▶ **Instructions for the task**
From the records below, transcribe only the lines running from the one with "def rateMax : Int := 1048575" through the one with "a neighbour. -/". Keep both of those end lines.

▶ **Stored data entries**
• • •

def execSeqCntclr (s : State) : Res := .next s.seqCntclr

/-- A write of SEQ_NTHI (R263): the high half waits for SEQ_NTLO. -/
def State.ntHiWrite (s : State) (v : Word) : State :=
  if s.flag SEQ_CTRL_RUN then s.discard baseSEQ else { s with seq := { s.seq with ntHiW := v.toNat } }

/-- NETTIME_SET (R263): a write of SEQ_NTLO. -/
def State.ntSet (s : State) (v : Word) : State :=
  if s.flag SEQ_CTRL_RUN then s.discard baseSEQ
  else
    ({ s with clk := { s.clk with nt := (2 ^ 32 * s.seq.ntHiW + v.toNat) * 2 ^ 32 },
              seq := { s.seq with hopAt := [] } }).wr SEQ_SLEW 0

def execNettimeSet (v : Word) (s : State) : Res := .next (s.ntSet v)

/-- Pending slew (R262). -/
def State.slew (s : State) : Int := signedOf 32 (s.rd SEQ_SLEW).toNat

/-- Add to the pending slew, which saturates at ±2^30 (R262). -/
def State.addSlew (s : State) (d : Int) : State :=
  let v := max (-(2 ^ 30 : Nat) : Int) (min ((2 ^ 30 : Nat) : Int) (s.slew + d))
  let s1 := s.wr SEQ_SLEW (BitVec.ofNat 32 (unsignedOf 32 v))
  if s.slew = 0 then { s1 with clk := { s1.clk with slewAt := s.clk.now + 10000 } } else s1

/-- SLEW_WRITE (R262). -/
def execSlewWrite (v : Word) (s : State) : Res := .next (s.addSlew (signedOf 32 v.toNat))

/-- SLEW_STEP (R262): one FT in each 10,000 cycles. -/
def execSlewStep (s : State) : Res :=
  if s.slew = 0 then .next s
  else
    let s := s.advanceTo s.clk.slewAt
    let up := decide (0 < s.slew)
    let nt := (if up then s.clk.nt + 2 ^ 32 else s.clk.nt + 2 ^ 96 - 2 ^ 32) % 2 ^ 96
    let s1 := s.wr SEQ_SLEW (BitVec.ofNat 32 (unsignedOf 32 (if up then s.slew - 1 else s.slew + 1)))
    .next { s1 with clk := { s1.clk with nt := nt, slewAt := s.clk.now + 10000 } }

/-- TREF_LATCH (R264): at the next SQT multiple of 1,000, unless a read holds the pair. -/
def execTrefLatch (s : State) : Res :=
  let s := s.advanceSqt ((s.sqt / 1000 + 1) * 1000)
  if s.seq.trefHold then .next s
  else .next ((s.wr SEQ_TREFTR (BitVec.ofNat 32 (trunkAt s.clk.now))).wr SEQ_TREFNT (BitVec.ofNat 32 s.nettime))

/-- R of R265 and the registers that report it. -/
def State.setRatio (s : State) (r : Nat) : State :=
  let s := { s with seq := { s.seq with ratio := r } }
  (s.wr SEQ_SLOWRI (BitVec.ofNat 32 (r / 2 ^ 32 % 2 ^ 13))).wr SEQ_SLOWRF (BitVec.ofNat 32 (r % 2 ^ 32))

/-- SLOW_RATIO_MEASURE (R265): after an awake span of at least 1,024 ST that measured `new`, a 32.32 value. -/
def execSlowRatioMeasure (new : Nat) (s : State) : Res :=
  match s.seq.spanAt with
  | none => .next s
  | some (c, _) =>
    if stEdges s.clk.now < stEdges c + 1024 then .next s
    else
      let s := s.setRatio ((3 * s.seq.ratio + new) / 4)
      .next { s with seq := { s.seq with spanAt := some (s.clk.now, s.clk.nt) } }

/-- NETTIME_RESUME (R265): at the first ST edge after SYSPLL locks on a wake. -/
def execNettimeResume (s : State) : Res :=
  match s.seq.savedNt with
  | some (e, nt) =>
    if s.clk.pll && !(s.flag SEQ_STAT_NTVALID) then
      let s := s.advanceEdge
      let w := stEdges s.clk.now
      let s1 := s.set1 SEQ_STAT_NTVALID
      .next { s1 with clk := { s1.clk with nt := (nt + (w - e) * s.seq.ratio) % 2 ^ 96 },
                      seq := { s1.seq with savedNt := none, spanAt := some (s1.clk.now, nt + (w - e) * s.seq.ratio) } }
    else .next s
  | none => .next s

/-! ### Discipline (R267–R270) -/

/-- A write of SEQ_TSRC (R267, R270): MODE 3 is reserved. -/
def State.tsrcWrite (s : State) (v : Word) : State :=
  let m := v.toNat % 4
  if m = 3 then s.discard baseSEQ
  else
    let s := s.plainWrite SEQ_TSRC v
    if m = 0 then s.setFld SEQ_STAT_TSTATE 0
    else if s.fld SEQ_STAT_TSTATE = 0 then
      { (s.setFld SEQ_STAT_TSTATE 1) with seq := { s.seq with good := 0, lastOk := none } }
    else s

def execTsrcModeWrite (v : Word) (s : State) : Res := .next (s.tsrcWrite v)

/-- The largest |RATE| (R262). -/
def rateMax : Int := 1048575

/-- A sample is applied (R269): slew, and rate with tau in seconds since the last accepted sample. -/
def State.applySample (s : State) (e : Int) : State :=
  let kp := s.fld SEQ_TLOOP_KP
  let ki := s.fld SEQ_TLOOP_KI
  let d := match s.seq.lastOk with
    | some t => max 1 (s.clk.now - t)
    | none => 200000000
  let s := s.addSlew (-(e / ((2 ^ kp : Nat) : Int)))
  let r := s.rate - (e * 4294967296) / ((d * 2 ^ ki : Nat) : Int)
  let s := s.wr SEQ_RATE (BitVec.ofNat 32 (unsignedOf 32 (max (-rateMax) (min rateMax r))))
  { (s.inc (SEQ_CNTn_COUNT 9)) with seq := { s.seq with lastOk := some s.clk.now } }

/-- A sample is rejected with PPS_REJECT. -/
def State.rejectSample (s : State) : State := (s.set1 SEQ_IRQ_PPSREJ).inc (SEQ_CNTn_COUNT 10)

/-- The lock window in FT. -/
def State.ppsWin (s : State) : Nat := 10 * s.fld SEQ_TLOOP_PPSWIN

/-- A sample `e` moves the discipline (R268–R270). -/
def State.timeSample (s : State) (e : Int) : State :=
  let s := s.setSat SEQ_TERR_E e
  let inWin := decide (e.natAbs ≤ s.ppsWin)
  if 2 ^ 31 ≤ e.natAbs then s.rejectSample
  else
    match s.fld SEQ_STAT_TSTATE with
    | 1 =>
      let s := s.applySample e
      let n := if inWin then s.seq.good + 1 else 0
      let s := { s with seq := { s.seq with good := n } }
      if s.fld SEQ_TLOOP_LOCKN ≤ n then (s.setFld SEQ_STAT_TSTATE 2).set1 SEQ_IRQ_LOCKED else s
    | 2 => if inWin then s.applySample e else s.rejectSample
    | 3 =>
      let s := (s.applySample e).setFld SEQ_STAT_TSTATE 1
      { s with seq := { s.seq with good := 0 } }
    | _ => s

/-- TIME_SAMPLE (R268–R270): the sample that a PPS edge or a ridge frame has left. -/
def execTimeSample (s : State) : Res :=
  match s.seq.sample with
  | none => .next s
  | some e => .next ({ s with seq := { s.seq with sample := none } }.timeSample e)

/-- LOCKED becomes HOLDOVER (R270). -/
def State.holdover (s : State) : State :=
  ((s.setFld SEQ_STAT_TSTATE 3).logPut 10 Code.HOLDOVER 0 0).set1 SEQ_IRQ_HOLDOVER

/-- The link of a neighbour. -/
def State.link (s : State) (n : Nat) : Link := tblGet {} s.seq.links n

def State.setLink (s : State) (n : Nat) (x : Link) : State :=
  { s with seq := { s.seq with links := tblPut {} s.seq.links n x } }

/-- HOLDOVER_ENTER (R270): 3 s after the last accepted GNSS sample, or once the parent is lost. -/
def execHoldoverEnter (s : State) : Res :=
  if s.fld SEQ_STAT_TSTATE = 2 then
    match s.fld SEQ_TSRC_MODE, s.seq.lastOk with
    | 1, some t => .next (s.advanceTo (t + us 3000000)).holdover
    | 2, _ => if (s.link (s.fld SEQ_TSRC_NB)).st = .search then .next s.holdover else .next s
    | _, _ => .next s
  else .next s

/-! ### Record commands (R274–R276) -/

/-- Are a record's fields in range, with reserved and unused fields 0 (R274–R276)? -/
def SchedRec.fieldsOk (r : SchedRec) : Bool :=
  let w := r.word
  let leaf := decide (r.pidx ≤ 79)
  let bare := r.ray == 0 && r.profid == 0 && r.pidx == 0
  let zero := fun (n : Nat) => w n == 0
  bitsOf (w 0) 31 28 == 0 && bitsOf (w 0) 7 5 == 0 && decide (w 2 < 2 ^ 31) &&
    (match r.kind with
     | 0 => true
     | 1 => leaf && zero 3 && zero 4 && zero 5 && zero 6
     | 2 => leaf && decide (1 ≤ r.npos) && decide (r.npos ≤ 512) && decide (1 ≤ r.syncs) && decide (1 ≤ r.sdrift)
     | 3 => bare && bitsOf (w 3) 7 5 == 0 && bitsOf (w 3) 15 10 == 0 && decide (8400 ≤ r.turn) && bitsOf (w 5) 31 24 == 0 &&
         decide (1 ≤ r.drift) &&
         (if r.probe then decide (100 ≤ r.quiet) && decide (r.quiet ≤ 20000) else r.quiet == 0)
     | 6 => bare && zero 3 && zero 5 && zero 6 && decide (1 ≤ r.dur) && decide (r.dur ≤ 200)
     | k => decide (k ≤ 7) && bare && zero 3 && zero 5 && zero 6)

/-- Do a record's ray, profile and neighbour exist in a plan, the profile being IL2 (R276)? -/
def SchedRec.namesOk (r : SchedRec) (q : Plan) : Bool :=
  match r.kind with
  | 1 => (q.ray r.path r.ray).isSome && (q.profile r.profid).any (fun x => x.phy == 1)
  | 2 => (q.ray r.path r.ray).isSome && (q.profile r.profid).any (fun x => x.phy == 1)
  | 3 => (q.neighbour r.nb).isSome
  | _ => true

/-- Is another record enabled for the same neighbour or group (R276)? -/
def State.recClash (s : State) (n : Nat) (r : SchedRec) : Bool :=
  s.seq.recs.any (fun e => e.1 != n && e.2.kind == r.kind &&
    ((r.kind == 2 && e.2.grp == r.grp) || (r.kind == 3 && e.2.nb == r.nb)))

/-- Is a WRITE of the staged record a reserved encoding (R276)? -/
def State.recBad (s : State) (n : Nat) (r : SchedRec) : Bool :=
  match s.activePlan with
  | none => true
  | some q =>
    !r.fieldsOk || !(r.namesOk q) || s.recClash n r ||
      ((r.kind == 2 || r.kind == 3) && r.word 2 != 0 && decide (r.word 2 < r.occLen))

/-- A record goes: a neighbour's link becomes IDLE (R288), a group's GACK record is dropped. -/
def State.clearRec (s : State) (n : Nat) : State :=
  match s.sched n with
  | none => s
  | some r =>
    let s := s.delRec n
    let s := if r.kind = 3 then s.setLink r.nb {} else s
    let turns := s.seq.turns.filter (fun (t : TurnState) => t.recn != n)
    let gacks := s.mac.gacks.filter (fun (g : GackRec) => g.recn != n)
    let wins := s.mac.dlwins.filter (fun (w : DlWin) => !(r.kind == 2 && w.grp == r.grp))
    { s with seq := { s.seq with turns := turns }, mac := { s.mac with gacks := gacks, dlwins := wins } }

/-- The record staged in SEQ_RECW0–6. -/
def State.stagedRec (s : State) : SchedRec := { words := (List.range 7).map (fun n => (s.rd (SEQ_RECWn n)).toNat) }

/-- RECORD_WRITE (R276). -/
def State.recordWrite (s : State) : State :=
  let n := s.fld SEQ_RECSEL_REC
  let r := s.stagedRec
  if s.recBad n r then s.discard baseSEQ
  else if r.kind = 0 then s.clearRec n
  else
    let s := s.clearRec n
    let s := s.putRec n { r with next := some (timeOf32 s.sqt (r.word 1)).toNat }
    if r.kind = 3 then s.setLink r.nb { st := .search } else s

def execRecordWrite (s : State) : Res := .next s.recordWrite

/-- RECORD_READ (R302): the words, with NEXT in word 7. -/
def State.recordRead (s : State) : State :=
  let r := (s.sched (s.fld SEQ_RECSEL_REC)).getD {}
  let s := (List.range 7).foldl (fun s n => s.wr (SEQ_RECWn n) (BitVec.ofNat 32 (r.word n))) s
  s.wr (SEQ_RECWn 7) (BitVec.ofNat 32 ((r.nextFrom s.sqt).getD 0))

def execRecordRead (s : State) : Res := .next s.recordRead

/-- RECORD_CLEAR (R302). -/
def State.recordClear (s : State) : State := s.clearRec (s.fld SEQ_RECSEL_REC)

def execRecordClear (s : State) : Res := .next s.recordClear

• • •

▶ **Output of the task**
def rateMax : Int := 1048575

/-- A sample is applied (R269): slew, and rate with tau in seconds since the last accepted sample. -/
def State.applySample (s : State) (e : Int) : State :=
  let kp := s.fld SEQ_TLOOP_KP
  let ki := s.fld SEQ_TLOOP_KI
  let d := match s.seq.lastOk with
    | some t => max 1 (s.clk.now - t)
    | none => 200000000
  let s := s.addSlew (-(e / ((2 ^ kp : Nat) : Int)))
  let r := s.rate - (e * 4294967296) / ((d * 2 ^ ki : Nat) : Int)
  let s := s.wr SEQ_RATE (BitVec.ofNat 32 (unsignedOf 32 (max (-rateMax) (min rateMax r))))
  { (s.inc (SEQ_CNTn_COUNT 9)) with seq := { s.seq with lastOk := some s.clk.now } }

/-- A sample is rejected with PPS_REJECT. -/
def State.rejectSample (s : State) : State := (s.set1 SEQ_IRQ_PPSREJ).inc (SEQ_CNTn_COUNT 10)

/-- The lock window in FT. -/
def State.ppsWin (s : State) : Nat := 10 * s.fld SEQ_TLOOP_PPSWIN

/-- A sample `e` moves the discipline (R268–R270). -/
def State.timeSample (s : State) (e : Int) : State :=
  let s := s.setSat SEQ_TERR_E e
  let inWin := decide (e.natAbs ≤ s.ppsWin)
  if 2 ^ 31 ≤ e.natAbs then s.rejectSample
  else
    match s.fld SEQ_STAT_TSTATE with
    | 1 =>
      let s := s.applySample e
      let n := if inWin then s.seq.good + 1 else 0
      let s := { s with seq := { s.seq with good := n } }
      if s.fld SEQ_TLOOP_LOCKN ≤ n then (s.setFld SEQ_STAT_TSTATE 2).set1 SEQ_IRQ_LOCKED else s
    | 2 => if inWin then s.applySample e else s.rejectSample
    | 3 =>
      let s := (s.applySample e).setFld SEQ_STAT_TSTATE 1
      { s with seq := { s.seq with good := 0 } }
    | _ => s

/-- TIME_SAMPLE (R268–R270): the sample that a PPS edge or a ridge frame has left. -/
def execTimeSample (s : State) : Res :=
  match s.seq.sample with
  | none => .next s
  | some e => .next ({ s with seq := { s.seq with sample := none } }.timeSample e)

/-- LOCKED becomes HOLDOVER (R270). -/
def State.holdover (s : State) : State :=
  ((s.setFld SEQ_STAT_TSTATE 3).logPut 10 Code.HOLDOVER 0 0).set1 SEQ_IRQ_HOLDOVER

/-- The link of a neighbour. -/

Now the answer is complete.